■ EXERCISE DETAILS
Beginning with the first line of the data below, set down each line exactly through the line that contains "Gangs resident on a cluster. -/".

--------------------

-- ==== Sys2Proof/Machine/Power.lean ====
section
/-! DEFINITION. Power: waking and gating clusters, store quarters and die-cache ways, and clearing store ranges (spec 02
R57-R58, spec 08 R229-R234). A step whose condition does not hold leaves the state as it is. -/

namespace Sys2Proof.Machine

/-- Groups resident on a cluster. -/
def State.residents (s : State) (die cl : Nat) : List Group :=
  s.groups.filter fun g => g.die == die && g.cluster == cl

/-- Gangs resident on a cluster. -/
def State.residentGangs (s : State) (die cl : Nat) : List Gang :=
  s.gangs.filter fun g => g.die == die && g.cluster == cl && g.saved.isNone

/-- Accesses that stand in the bank queues of a cluster's store. -/
def State.atBanks (s : State) (die cl : Nat) : List Access :=
  s.accs.filter fun a => isStoreLoc a.loc && locDie a.loc == die && locCluster a.loc == cl && a.unperformed

/-- Requests of engines and units that stand at the banks of a cluster's store. -/
def State.unitsAt (s : State) (die cl : Nat) : List UnitReq :=
  s.reqs.filter fun r => isStoreLoc r.loc && locDie r.loc == die && locCluster r.loc == cl && !r.done

/-- The request for an inrush token that is served next: the oldest, with ties going to the lower cluster number (R57). -/
def firstWake : List (Nat × Nat) → Option (Nat × Nat)
  | [] => none
  | x :: t =>
    match firstWake t with
    | none => some x
    | some y => some (if y.1 < x.1 ∨ (y.1 = x.1 ∧ y.2 < x.2) then y else x)

/-- INRUSH_GRANT: a free token goes to the oldest request (R57). -/
def execInrushGrant (die : Nat) (s : State) : Out :=
  .next <|
    match s.die? die with
    | none => s
    | some d =>
      match d.tokens, firstWake d.wakes with
      | k + 1, some (t, cl) =>
        (s.updDie die fun d => { d with tokens := k, wakes := d.wakes.erase (t, cl) }).updCluster die cl fun c =>
          { c with power := .waking }
      | _, _ => s

/-- CLUSTER_WAKE_END: the rails settle and the token returns (R57). -/
def execClusterWakeEnd (die cl : Nat) (s : State) : Out :=
  .next <|
    if (s.cluster die cl).power = .waking then
      (s.updCluster die cl fun c => { c with power := .awake }).updDie die fun d => { d with tokens := d.tokens + 1 }
    else s

/-- CLUSTER_GATE: an idle cluster is committed to gating (R58). -/
def execClusterGate (die cl : Nat) (s : State) : Out :=
  .next <|
    let c := s.cluster die cl
    if c.power = .awake ∧ s.residents die cl = [] ∧ s.residentGangs die cl = [] ∧ c.clearing = [] ∧
        s.atBanks die cl = [] ∧ s.unitsAt die cl = [] ∧ c.running = none ∧ (s.die? die).isSome then
      s.updCluster die cl fun c => { c with power := .gatingDown }
    else s

/-- Everything a cluster's store and scale memory hold is lost. -/
def State.blankCluster (s : State) (die cl : Nat) : State :=
  let lo := storeLoc die cl 0
  let mem := Memory.clear s.mem lo (lo + 2 ^ 20)
  { s with
    mem := Memory.clear mem (scaleLoc die cl 0) (scaleLoc die cl 0 + 2 ^ 16)
    full := s.full.filter fun g => !(decide (lo / 16 ≤ g) && decide (g < (lo + 2 ^ 20) / 16)) }

/-- GATE_DOWN_END: the cluster is gated, with all four store quarters (R58, R229). -/
def execGateDownEnd (die cl : Nat) (s : State) : Out :=
  .next <|
    if (s.cluster die cl).power = .gatingDown then
      (s.blankCluster die cl).updCluster die cl fun c =>
        { c with power := .gated, quarters := [.off, .off, .off, .off] }
    else s

/-- A range overlaps a quarter. -/
def overlapsQuarter (q start size : Nat) : Bool := decide (start < 262144 * (q + 1)) && decide (262144 * q < start + size)

/-- The quarter holds no range and no request (R229). -/
def State.quarterIdle (s : State) (die cl q : Nat) : Bool :=
  !((s.residentGangs die cl).any fun g => g.size != 0 && overlapsQuarter q g.start g.size) &&
  !((s.cluster die cl).clearing.any fun r => overlapsQuarter q r.1 r.2) &&
  !((s.atBanks die cl).any fun a => a.loc % 2 ^ 20 / 262144 == q) && !((s.unitsAt die cl).any fun r => r.loc % 2 ^ 20 / 262144 == q)

/-- Blank one quarter of a store, every granule empty (R230). -/
def State.blankRange (s : State) (die cl start size : Nat) : State :=
  let lo := storeLoc die cl start
  { s with
    mem := Memory.clear s.mem lo (lo + size)
    full := s.full.filter fun g => !(decide (lo / 16 ≤ g) && decide (g < (lo + size) / 16)) }

/-- STORE_QUARTER_GATE: an unused quarter is gated (R229). -/
def execStoreQuarterGate (die cl quarter : Nat) (s : State) : Out :=
  .next <|
    if quarter < 4 ∧ s.quarterIdle die cl quarter ∧ (s.cluster die cl).quarters.getD quarter .off = .on then
      (s.blankRange die cl (262144 * quarter) 262144).updCluster die cl fun c =>
        { c with quarters := c.quarters.set quarter .off }
    else s

/-- A placement whose range overlaps gated quarters starts their wake (R230). -/
def State.wakeQuarters (s : State) (die cl start size : Nat) : State :=
  if size = 0 then s
  else s.updCluster die cl fun c =>
    { c with quarters := c.quarters.mapIdx fun q x => if x = .off ∧ overlapsQuarter q start size then .waking else x }

/-- QUARTER_WAKE_END: a waking quarter is on, zero and empty (R230). -/
def execQuarterWakeEnd (die cl quarter : Nat) (s : State) : Out :=
  .next <|
    if (s.cluster die cl).quarters.getD quarter .off = .waking then
      s.updCluster die cl fun c => { c with quarters := c.quarters.set quarter .on }
    else s

/-- Requests to bytes of a range are on their way: clearing takes only cycles that no requester wants (R221). One that a failed route
holds never arrives (R45). -/
def State.rangeWanted (s : State) (die cl start size : Nat) : Bool :=
  ((s.atBanks die cl).any fun a => !a.isWaiter && decide (a.loc % 2 ^ 20 < start + size) && decide (start < a.loc % 2 ^ 20 + a.size) &&
    !(a.die != die && s.stalledPair a.die die)) ||
  (s.unitsAt die cl).any fun r => decide (r.loc % 2 ^ 20 < start + size) && decide (start < r.loc % 2 ^ 20 + 16) &&
    !(r.die != die && s.stalledPair r.die die)

/-- RANGE_CLEAR_END: every byte of the range is 0 and every granule empty; the range is free (R231). -/
def execRangeClearEnd (die cl start : Nat) (s : State) : Out :=
  .next <|
    match (s.cluster die cl).clearing.find? fun r => r.1 == start with
    | none => s
    | some (st, n) =>
      if s.rangeWanted die cl st n then s else
      (s.blankRange die cl st n).updCluster die cl fun c => { c with clearing := c.clearing.filter fun r => r.1 ≠ start }

/-- DIE_CACHE_WAY_GATE: dirty lines of four ways are written back and the ways hold nothing (R234). -/
def execDieCacheWayGate (die ways : Nat) (s : State) : Out :=
  .next <|
    if ways < 4 then
      s.updDie die fun d =>
        { d with waysOff := d.waysOff ||| BitVec.ofNat 4 (2 ^ ways), lines := d.lines.filter fun x => x.way / 4 ≠ ways }
    else s

/-- DIE_CACHE_WAY_WAKE: four gated ways wake invalid (R234). -/
def execDieCacheWayWake (die ways : Nat) (s : State) : Out :=
  .next <|
    if ways < 4 then s.updDie die fun d => { d with waysOff := d.waysOff &&& ~~~(BitVec.ofNat 4 (2 ^ ways)) } else s

end Sys2Proof.Machine
end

--------------------

■ WORKED SOLUTION
-- ==== Sys2Proof/Machine/Power.lean ====
section
/-! DEFINITION. Power: waking and gating clusters, store quarters and die-cache ways, and clearing store ranges (spec 02
R57-R58, spec 08 R229-R234). A step whose condition does not hold leaves the state as it is. -/

namespace Sys2Proof.Machine

/-- Groups resident on a cluster. -/
def State.residents (s : State) (die cl : Nat) : List Group :=
  s.groups.filter fun g => g.die == die && g.cluster == cl

/-- Gangs resident on a cluster. -/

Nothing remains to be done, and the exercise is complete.